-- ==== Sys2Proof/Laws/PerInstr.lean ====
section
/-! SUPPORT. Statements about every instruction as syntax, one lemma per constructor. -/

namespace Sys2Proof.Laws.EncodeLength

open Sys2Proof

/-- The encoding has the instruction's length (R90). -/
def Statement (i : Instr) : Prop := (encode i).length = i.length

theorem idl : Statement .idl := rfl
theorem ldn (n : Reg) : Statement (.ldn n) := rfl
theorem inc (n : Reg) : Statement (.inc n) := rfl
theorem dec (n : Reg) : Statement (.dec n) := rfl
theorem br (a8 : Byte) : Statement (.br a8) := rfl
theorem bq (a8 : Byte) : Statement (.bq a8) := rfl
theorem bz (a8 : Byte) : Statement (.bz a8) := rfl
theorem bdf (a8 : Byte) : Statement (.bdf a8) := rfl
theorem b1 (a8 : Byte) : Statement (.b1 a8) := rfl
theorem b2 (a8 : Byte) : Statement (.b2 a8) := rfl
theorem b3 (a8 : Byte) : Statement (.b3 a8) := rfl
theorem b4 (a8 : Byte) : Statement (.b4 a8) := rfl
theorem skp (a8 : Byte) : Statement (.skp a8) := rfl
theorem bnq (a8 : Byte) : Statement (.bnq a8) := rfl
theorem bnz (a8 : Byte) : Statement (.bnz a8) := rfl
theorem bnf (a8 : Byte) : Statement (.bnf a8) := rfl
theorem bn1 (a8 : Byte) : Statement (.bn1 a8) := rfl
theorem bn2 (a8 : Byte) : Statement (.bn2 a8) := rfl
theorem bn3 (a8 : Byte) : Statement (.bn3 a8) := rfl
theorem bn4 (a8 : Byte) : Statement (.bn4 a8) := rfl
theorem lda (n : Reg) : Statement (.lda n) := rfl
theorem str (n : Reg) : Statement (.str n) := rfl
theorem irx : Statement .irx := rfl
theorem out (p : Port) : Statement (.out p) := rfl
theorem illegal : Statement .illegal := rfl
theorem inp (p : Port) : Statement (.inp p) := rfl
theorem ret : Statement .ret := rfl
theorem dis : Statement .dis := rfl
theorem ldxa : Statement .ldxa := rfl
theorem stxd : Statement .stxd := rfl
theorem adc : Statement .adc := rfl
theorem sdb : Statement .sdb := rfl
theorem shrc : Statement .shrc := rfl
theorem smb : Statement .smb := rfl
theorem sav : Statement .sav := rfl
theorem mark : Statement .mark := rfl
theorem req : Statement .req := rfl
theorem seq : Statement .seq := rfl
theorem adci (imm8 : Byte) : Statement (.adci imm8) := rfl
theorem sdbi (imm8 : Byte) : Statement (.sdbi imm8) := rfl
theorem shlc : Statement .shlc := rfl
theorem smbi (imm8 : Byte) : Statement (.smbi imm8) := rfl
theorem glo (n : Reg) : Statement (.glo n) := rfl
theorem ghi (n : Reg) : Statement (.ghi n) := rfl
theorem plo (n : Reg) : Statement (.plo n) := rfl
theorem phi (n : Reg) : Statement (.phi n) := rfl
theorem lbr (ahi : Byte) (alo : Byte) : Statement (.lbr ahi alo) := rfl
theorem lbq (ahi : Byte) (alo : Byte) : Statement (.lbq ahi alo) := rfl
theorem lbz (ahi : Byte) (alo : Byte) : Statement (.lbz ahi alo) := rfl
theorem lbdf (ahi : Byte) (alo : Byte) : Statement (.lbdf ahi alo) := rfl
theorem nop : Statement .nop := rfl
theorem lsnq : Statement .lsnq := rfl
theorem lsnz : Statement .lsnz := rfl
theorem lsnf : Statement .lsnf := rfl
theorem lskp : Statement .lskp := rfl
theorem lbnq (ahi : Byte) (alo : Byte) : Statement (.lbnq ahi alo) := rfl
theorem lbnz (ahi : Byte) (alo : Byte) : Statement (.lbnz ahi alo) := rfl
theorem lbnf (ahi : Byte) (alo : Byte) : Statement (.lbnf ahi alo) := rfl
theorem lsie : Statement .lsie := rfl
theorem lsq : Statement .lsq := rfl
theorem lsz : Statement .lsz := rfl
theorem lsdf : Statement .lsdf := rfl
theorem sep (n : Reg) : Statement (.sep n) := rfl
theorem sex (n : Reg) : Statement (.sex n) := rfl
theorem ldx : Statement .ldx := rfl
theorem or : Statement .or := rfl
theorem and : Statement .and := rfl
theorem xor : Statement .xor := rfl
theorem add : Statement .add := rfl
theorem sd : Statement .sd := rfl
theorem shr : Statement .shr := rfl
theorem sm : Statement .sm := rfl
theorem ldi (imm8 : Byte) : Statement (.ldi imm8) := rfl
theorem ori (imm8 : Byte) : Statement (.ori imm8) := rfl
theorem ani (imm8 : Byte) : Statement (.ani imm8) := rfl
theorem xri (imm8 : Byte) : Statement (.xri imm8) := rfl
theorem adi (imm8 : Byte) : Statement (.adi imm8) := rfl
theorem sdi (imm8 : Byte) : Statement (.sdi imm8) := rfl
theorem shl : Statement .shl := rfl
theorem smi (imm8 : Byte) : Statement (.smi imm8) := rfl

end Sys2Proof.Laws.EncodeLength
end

·····

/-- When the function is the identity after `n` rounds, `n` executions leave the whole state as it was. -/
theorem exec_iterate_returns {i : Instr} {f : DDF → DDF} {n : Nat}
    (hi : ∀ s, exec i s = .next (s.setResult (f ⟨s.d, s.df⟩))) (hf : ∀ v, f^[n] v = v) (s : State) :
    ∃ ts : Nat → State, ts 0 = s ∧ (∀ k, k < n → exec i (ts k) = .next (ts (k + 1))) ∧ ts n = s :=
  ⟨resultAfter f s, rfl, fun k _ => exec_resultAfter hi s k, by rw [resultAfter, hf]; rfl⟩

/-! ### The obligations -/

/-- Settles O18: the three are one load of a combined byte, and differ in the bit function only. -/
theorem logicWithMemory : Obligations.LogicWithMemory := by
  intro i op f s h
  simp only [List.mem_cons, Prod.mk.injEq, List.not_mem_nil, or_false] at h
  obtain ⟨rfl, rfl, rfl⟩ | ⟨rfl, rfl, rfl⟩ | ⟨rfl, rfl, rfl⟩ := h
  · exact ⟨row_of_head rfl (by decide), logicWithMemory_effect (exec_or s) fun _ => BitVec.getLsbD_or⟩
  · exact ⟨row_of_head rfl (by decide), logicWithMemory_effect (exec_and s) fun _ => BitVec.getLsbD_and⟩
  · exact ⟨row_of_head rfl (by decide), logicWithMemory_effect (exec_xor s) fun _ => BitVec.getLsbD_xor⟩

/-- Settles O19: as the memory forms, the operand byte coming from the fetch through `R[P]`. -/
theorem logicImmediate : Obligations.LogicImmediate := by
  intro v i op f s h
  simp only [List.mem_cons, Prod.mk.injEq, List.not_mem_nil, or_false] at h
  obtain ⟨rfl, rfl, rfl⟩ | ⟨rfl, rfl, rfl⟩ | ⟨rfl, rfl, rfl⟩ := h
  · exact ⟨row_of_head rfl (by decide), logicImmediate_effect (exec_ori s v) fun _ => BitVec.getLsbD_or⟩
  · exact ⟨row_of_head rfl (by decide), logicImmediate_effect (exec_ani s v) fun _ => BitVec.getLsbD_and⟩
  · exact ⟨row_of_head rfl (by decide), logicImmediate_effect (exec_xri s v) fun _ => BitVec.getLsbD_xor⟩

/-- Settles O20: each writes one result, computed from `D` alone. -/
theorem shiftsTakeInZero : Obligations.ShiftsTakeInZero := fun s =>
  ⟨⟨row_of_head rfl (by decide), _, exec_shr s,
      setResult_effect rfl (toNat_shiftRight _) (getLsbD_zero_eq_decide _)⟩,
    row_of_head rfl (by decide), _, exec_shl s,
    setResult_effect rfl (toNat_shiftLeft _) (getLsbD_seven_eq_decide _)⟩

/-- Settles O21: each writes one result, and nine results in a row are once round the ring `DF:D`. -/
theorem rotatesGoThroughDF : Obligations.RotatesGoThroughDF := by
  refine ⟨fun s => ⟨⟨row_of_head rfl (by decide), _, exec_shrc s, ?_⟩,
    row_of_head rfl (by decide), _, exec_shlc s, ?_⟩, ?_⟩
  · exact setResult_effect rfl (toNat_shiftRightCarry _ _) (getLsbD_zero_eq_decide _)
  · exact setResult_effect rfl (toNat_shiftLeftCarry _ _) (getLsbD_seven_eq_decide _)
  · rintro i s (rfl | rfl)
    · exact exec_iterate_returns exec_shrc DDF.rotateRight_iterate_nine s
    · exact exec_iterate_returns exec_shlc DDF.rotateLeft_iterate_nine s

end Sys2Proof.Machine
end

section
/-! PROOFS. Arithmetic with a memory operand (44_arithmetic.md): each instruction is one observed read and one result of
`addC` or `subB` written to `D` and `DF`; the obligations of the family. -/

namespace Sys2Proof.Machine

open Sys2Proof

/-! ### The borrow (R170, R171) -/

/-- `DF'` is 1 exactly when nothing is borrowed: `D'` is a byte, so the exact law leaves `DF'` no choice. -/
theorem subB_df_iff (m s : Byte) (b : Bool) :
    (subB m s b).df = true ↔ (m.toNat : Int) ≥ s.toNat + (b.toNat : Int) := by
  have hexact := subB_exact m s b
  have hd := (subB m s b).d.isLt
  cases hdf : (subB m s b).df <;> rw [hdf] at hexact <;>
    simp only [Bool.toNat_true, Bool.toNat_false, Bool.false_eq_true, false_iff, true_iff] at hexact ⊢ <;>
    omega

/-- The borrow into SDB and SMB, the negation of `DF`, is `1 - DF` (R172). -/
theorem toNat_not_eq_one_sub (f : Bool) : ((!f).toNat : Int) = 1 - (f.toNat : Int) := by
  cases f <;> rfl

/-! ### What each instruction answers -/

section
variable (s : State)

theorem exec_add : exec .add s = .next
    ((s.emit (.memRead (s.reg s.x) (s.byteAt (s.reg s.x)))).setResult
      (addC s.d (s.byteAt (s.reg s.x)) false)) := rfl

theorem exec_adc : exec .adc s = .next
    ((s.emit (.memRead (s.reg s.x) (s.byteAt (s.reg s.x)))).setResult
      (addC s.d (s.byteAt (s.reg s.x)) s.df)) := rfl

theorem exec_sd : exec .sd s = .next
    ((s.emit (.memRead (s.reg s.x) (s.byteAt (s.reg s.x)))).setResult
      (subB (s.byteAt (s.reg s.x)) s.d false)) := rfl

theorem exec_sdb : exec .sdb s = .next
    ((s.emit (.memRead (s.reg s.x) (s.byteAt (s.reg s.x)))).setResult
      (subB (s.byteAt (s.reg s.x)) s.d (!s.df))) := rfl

·····

Task statement: In the listing above, find the line containing "exec_shrc DDF.rotateRight_iterate_nine s" and the line containing "one result of", then repeat those two lines and everything between them exactly.

Result of the task:
    · exact exec_iterate_returns exec_shrc DDF.rotateRight_iterate_nine s
    · exact exec_iterate_returns exec_shlc DDF.rotateLeft_iterate_nine s

end Sys2Proof.Machine
end

section
/-! PROOFS. Arithmetic with a memory operand (44_arithmetic.md): each instruction is one observed read and one result of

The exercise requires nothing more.